At least Tracy Morgan’s pretty good at saying insane things and the film does contain a few laughs earned as Morgan rattles on about nothing. Except Morgan works best in short, quick bursts in which he blurts out something ridiculous and then gets out of the way to let the big kids handle the heavy lifting. Here, with Willis sidelined, he’s asked to carry the entire movie. He’s forced into long scenes of dialogue where he talks and talks and the camera stays focused on him. It works better when Seann William Scott shows up as The Shit Bandit, a fecal-focused burglar captured by our buddy cop heroes and forced to ride around in their squad car. If this were Lethal Weapon, he’d be their Joe Pesci. Scott steals every scene he’s in and if he’d been in more of them, then Cop Out might be worth seeing.

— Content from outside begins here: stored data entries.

-- ==== Sys2Proof/Tests/Slice0.lean ====
section
/-!
SUPPORT. Small tests, their expected values from spec/95_test_vectors.md and from the examples of the rules, and a
witness for the hypotheses of each statement in Certificates/Slice0/Obligations.lean.
-/
namespace Sys2Proof.Tests

open Sys2Proof.Machine

/-- A small state: reset, with the inputs of the next cycle fixed to released buttons. -/
def base : State := State.reset.withPins pinsReleased

/-- A state of given (ET, RF). -/
def timed (et : EtWord) (rf : Bool) : State := { base with et := et, rf := rf }

/-- A fact about the next state, false where the outcome is none. -/
def nextIs (r : Result) (f : State → Bool) : Bool :=
  match r with
  | .next t => f t
  | .fault _ => false
  | .refused _ => false

/-! ## Well-formedness: an ill-formed term for each check (R7) -/

theorem test_params_wellFormed : params.wellFormed = true := by decide
theorem test_fastDiv_zero_refused : (Params.divisorsInRange { params with fastDiv := 0 }) = false := by decide
theorem test_slowPrescale_zero_refused : (Params.divisorsInRange { params with slowPrescale := 0 }) = false := by decide
theorem test_slowDiv_too_large_refused : (Params.divisorsInRange { params with slowDiv := 65537 }) = false := by decide
theorem test_incNibble_four_refused : (Params.incNibbleInRange { params with incNibble := 4 }) = false := by decide
theorem test_bad_divisor_ill_formed : (Params.wellFormed { params with fastDiv := 65537 }) = false := by decide
theorem test_bad_nibble_ill_formed : (Params.wellFormed { params with incNibble := 7 }) = false := by decide
theorem test_wide_pos_refused : (Assignment.mk .pos 8).fits = false := by decide
theorem test_every_instruction_wellFormed :
    ([.none, .slow, .fast, .start, .pause, .resetAction, .spur] : List Instr).all Instr.wellFormed = true := by decide

/-! ## Decoding: each word written bit by bit from R55 -/

theorem test_decode_none : decode 0b000#3 = .ok .none := by decide
theorem test_decode_slow : decode 0b001#3 = .ok .slow := by decide
theorem test_decode_fast : decode 0b010#3 = .ok .fast := by decide
theorem test_decode_reserved : decode 0b011#3 = .error .reservedGrant := by decide
theorem test_decode_start : decode 0b100#3 = .ok .start := by decide
theorem test_decode_pause : decode 0b101#3 = .ok .pause := by decide
theorem test_decode_reset : decode 0b110#3 = .ok .resetAction := by decide
theorem test_decode_spur : decode 0b111#3 = .ok .spur := by decide
theorem test_decode_four_bits : decodeWord 0b1001 = .error .notAGrantCode := by decide
theorem test_table_word : decodeTableWord 8 0b110 = some .resetAction ∧ decodeTableWord 8 0b011 = none := by decide

/-! ## The functions, against the tables of spec/95 -/

/-- Section 2.1. -/
theorem test_bcdInc_vectors :
    ([0x0000, 0x0090, 0x0990, 0x5990, 0x9890, 0x9980, 0x9990, 0x9995, 0x0999, 0x00A0, 0x0A90, 0xFFF0, 0x000F]).map
        (bcdInc 1) =
      [0x0010, 0x0100, 0x1000, 0x6000, 0x9900, 0x9990, 0x0000, 0x0005, 0x1009, 0x0100, 0x1000, 0x0000, 0x001F] := by
  decide

/-- Section 2.2, the alternative parameters (0, 0x9999). -/
theorem test_slow_alternative_parameters :
    ([(0x0000, true), (0x0009, true), (0x9998, true), (0x9999, true)]).map (fun (e, r) =>
        let t := slowTick { params with incNibble := 0, etMax := 0x9999 } (timed e r)
        (t.et, t.rf)) =
      [(0x0001, true), (0x0010, true), (0x9999, false), (0x9999, false)] := by decide

/-- Section 2.5: the pending indicators (slow, button, fast) and the grants for HIGH, MID, LOW. -/
theorem test_arbiter_table :
    ([(false, false, false), (false, false, true), (false, true, false), (false, true, true), (true, false, false),
      (true, false, true), (true, true, false), (true, true, true)]).map (fun (sl, b, f) =>
        let s := { base with pendSlow := sl, pendFast := f, ifg := if b then 0b0010 else 0b0000 }
        (arbitrate .high s, arbitrate .mid s, arbitrate .low s)) =
      [(0b000, 0b000, 0b000), (0b010, 0b010, 0b010), (0b101, 0b101, 0b101), (0b101, 0b101, 0b010),
       (0b001, 0b001, 0b001), (0b001, 0b001, 0b001), (0b101, 0b001, 0b001), (0b101, 0b001, 0b001)] := by decide

/-- Section 2.7: BTN_PREV, BTN_IN and the IFG bits set. -/
theorem test_edge_vectors :
    ([(0b111, 0b111), (0b111, 0b110), (0b110, 0b110), (0b110, 0b111), (0b111, 0b101), (0b111, 0b011), (0b111, 0b000),
      (0b010, 0b100)]).map (fun (p, b) => (detectEdges params b { base with btnPrev := p }).ifg) =
      [0b0000, 0b0001, 0b0000, 0b0000, 0b0010, 0b0100, 0b0111, 0b0010] := by decide

/-- DB_W of 0, 1, 3, 4 and 255 (R31). -/
theorem test_dbWidth : [0, 1, 3, 4, 255].map dbWidth = [0, 1, 2, 3, 8] := by decide

/-- Section 2.7, DEBOUNCE_CYCLES = 3: of five captures only the first and the fifth set IFG[0]. -/
theorem test_debounce_vector :
    let capt := fun (f : EdgeFront 2) (b : ButtonLevels) => edgeDetect 3 b { f with ifg := 0b0000 }
    let f1 := capt ⟨0b0000, 0b111, Vector.replicate 3 0⟩ 0b110
    let f3 := capt (capt f1 0b111) 0b110
    let f4 := capt f3 0b111
    (f1.ifg, f3.ifg, f4.ifg, (capt f4 0b110).ifg) = (0b0001, 0b0000, 0b0000, 0b0001) := by decide

/-- R42: the two bytes of ET. -/
theorem test_et_bytes : etHigh 0x1250 = 0x12 ∧ etLow 0x1250 = 0x50 := by decide

/-! ## One operation each, from the rules' own examples -/

/-- R72: RF = 1, ET = 0x9980 gives ET = 0x9990, RF = 0. -/
theorem test_slow_stops : nextIs (exec .slow (timed 0x9980 true)) (fun t => t.et == 0x9990 && !t.rf) = true := by decide
/-- V2.2-10: the skipped maximum wraps and keeps running. -/
theorem test_slow_wraps : nextIs (exec .slow (timed 0x9999 true)) (fun t => t.et == 0x0009 && t.rf) = true := by decide
/-- R95: POS = 2, ET = 0x1250. -/
theorem test_fast_order :
    nextIs (exec .fast { timed 0x1250 true with pos := 2 }) (fun t => t.pos == 3 &&
      t.trace == [⟨0, .selOut 0x1F⟩, ⟨0, .segOut 0xA4⟩, ⟨0, .selOut 0x1B⟩]) = true := by decide
/-- V2.3-10. -/
theorem test_fast_corrupted :
    nextIs (exec .fast { timed 0x1250 true with pos := 6 }) (fun t => t.pos == 0 && t.trace == []) = true := by decide
/-- R111. -/
theorem test_start : nextIs (exec .start { timed 0x0420 false with ifg := 0b0001 })
    (fun t => t.rf && t.et == 0x0420 && t.ifg == 0b0000) = true := by decide
/-- R112. -/
theorem test_pause : nextIs (exec .pause { timed 0x0730 true with ifg := 0b0010 })
    (fun t => !t.rf && t.et == 0x0730 && t.ifg == 0b0000) = true := by decide
/-- R113. -/
theorem test_reset : nextIs (exec .resetAction { timed 0x5120 true with ifg := 0b0100 })
    (fun t => !t.rf && t.et == 0x0000 && t.ifg == 0b0000) = true := by decide
/-- R114. -/
theorem test_spur : nextIs (exec .spur { timed 0x0010 true with ifg := 0b1000 })
    (fun t => t.rf && t.et == 0x0010 && t.ifg == 0b0000) = true := by decide
/-- R115. -/
theorem test_none : exec .none (timed 0x0450 true) = .next (timed 0x0450 true) := rfl

/-! ## One cycle -/

/-- Section 2.8: a button held in cycle 0 sets IFG[0]. -/
theorem test_held_through_reset :
    nextIs (step (State.reset.withPins ⟨0b110, false, false⟩)) (fun t => t.ifg == 0b0001 && t.cycle == 1) = true := by
  decide
/-- Section 2.8: RST = 1 from any state. -/
theorem test_reset_pin :
    nextIs (step ({ timed 0x9990 true with pos := 7, cycle := 9 }.withPins ⟨0b000, true, true⟩))
      (fun t => t == State.reset) = true := by decide
/-- R152: a fast tick in the cycle that grants FAST leaves the indicator set. -/
theorem test_set_wins_over_clear :
    nextIs (step { base with pendFast := true, fastCnt := 1999 }) (fun t => t.pendFast && t.fastCnt == 0 && t.pos == 1)
      = true := by decide
/-- Program P5: SLOW and PAUSE pending together, the first grant for MID and HIGH. -/
theorem test_rank_decides :
    let s := { timed 0x0000 true with pendSlow := true, ifg := 0b0010 }
    nextIs (cycle .mid s) (fun t => t.et == 0x0010 && t.rf && t.ifg == 0b0010) = true ∧
      nextIs (cycle .high s) (fun t => t.et == 0x0000 && !t.rf && t.pendSlow) = true := by decide

/-! ## The stimulus language -/

/-- Program P1, text against binary form. -/
theorem test_program_text :
    (parseStimulus "SET ET=0x0000 RF=0 POS=0 IFG=0b0000\nSTART ; 100\nSECOND\nPAUSE\nSLOW\nSLOW\nRESET").map binaryForm =
      parseCodes "100 001 001 001 001 001 001 001 001 001 001 101 001 001 110" := by decide
/-- The first lines of program P4. -/
theorem test_cycle_text :
    parseStimulus "CYC 1 RST=1 ; system reset\nCYC 10\nCYC 5000 BTN=110" =
      some [.cyc 1 ⟨0b111, false, true⟩, .cyc 10 pinsReleased, .cyc 5000 ⟨0b110, false, false⟩] := by decide
theorem test_wide_value_text : parseStimulus "SET POS=9" = none := by decide
/-- A replay that meets the reserved code is refused (R63). -/
theorem test_reserved_replay : runCodes [0b000, 0b011] base = .refused .reservedGrant := rfl

/-! ## Witnesses: the hypotheses of each statement can be met -/

theorem witness_ResetPinRestoresEveryRegister : ∃ p : Pins, p.rst = true := ⟨⟨0b000, true, true⟩, rfl⟩

theorem witness_SlowServiceCountsAndStops :
    (∃ (rank : BtnRank) (s : State), arbitrate rank s = 0b001#3) ∧ (∃ s : State, s.rf = false) ∧
      (∃ s : State, s.rf = true ∧ s.et = 0x9990#16) ∧ (∃ s : State, s.rf = true ∧ s.et ≠ 0x9990#16) :=
  ⟨⟨.mid, { base with pendSlow := true }, by decide⟩, ⟨base, rfl⟩, ⟨timed 0x9990 true, by decide⟩,
    ⟨timed 0x9980 true, by decide⟩⟩

theorem witness_BcdIncrementByDigits : ∃ k i : Nat, k ≤ 3 ∧ i < 4 := ⟨3, 3, by decide⟩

Sometimes when you make a movie, it all boils down to figuring what everyone involved in it is good at, and then letting them do it. Here, everyone here is out of their element. Smith’s strong suit is as a writer, one of the best in the business. So here he abandons his talent for writing blistering dialogue and lets someone write (and fail at it) while he directs material he had no involvement in creating. Morgan’s strength is as a sidekick, so here he’s asked to be the lead. Bruce Willis on the other hand is perfect as the wise-cracking, ass-kicking leading man, so of course here he’s the stoic sidekick who sits in the car and looks bemused. There’s talent here, too much for Cop Out to be truly terrible, but it’s talent wasted on a bad idea which probably never should have been made. This script doesn’t deserve these people and even if it did, they’re sitting in the wrong chairs.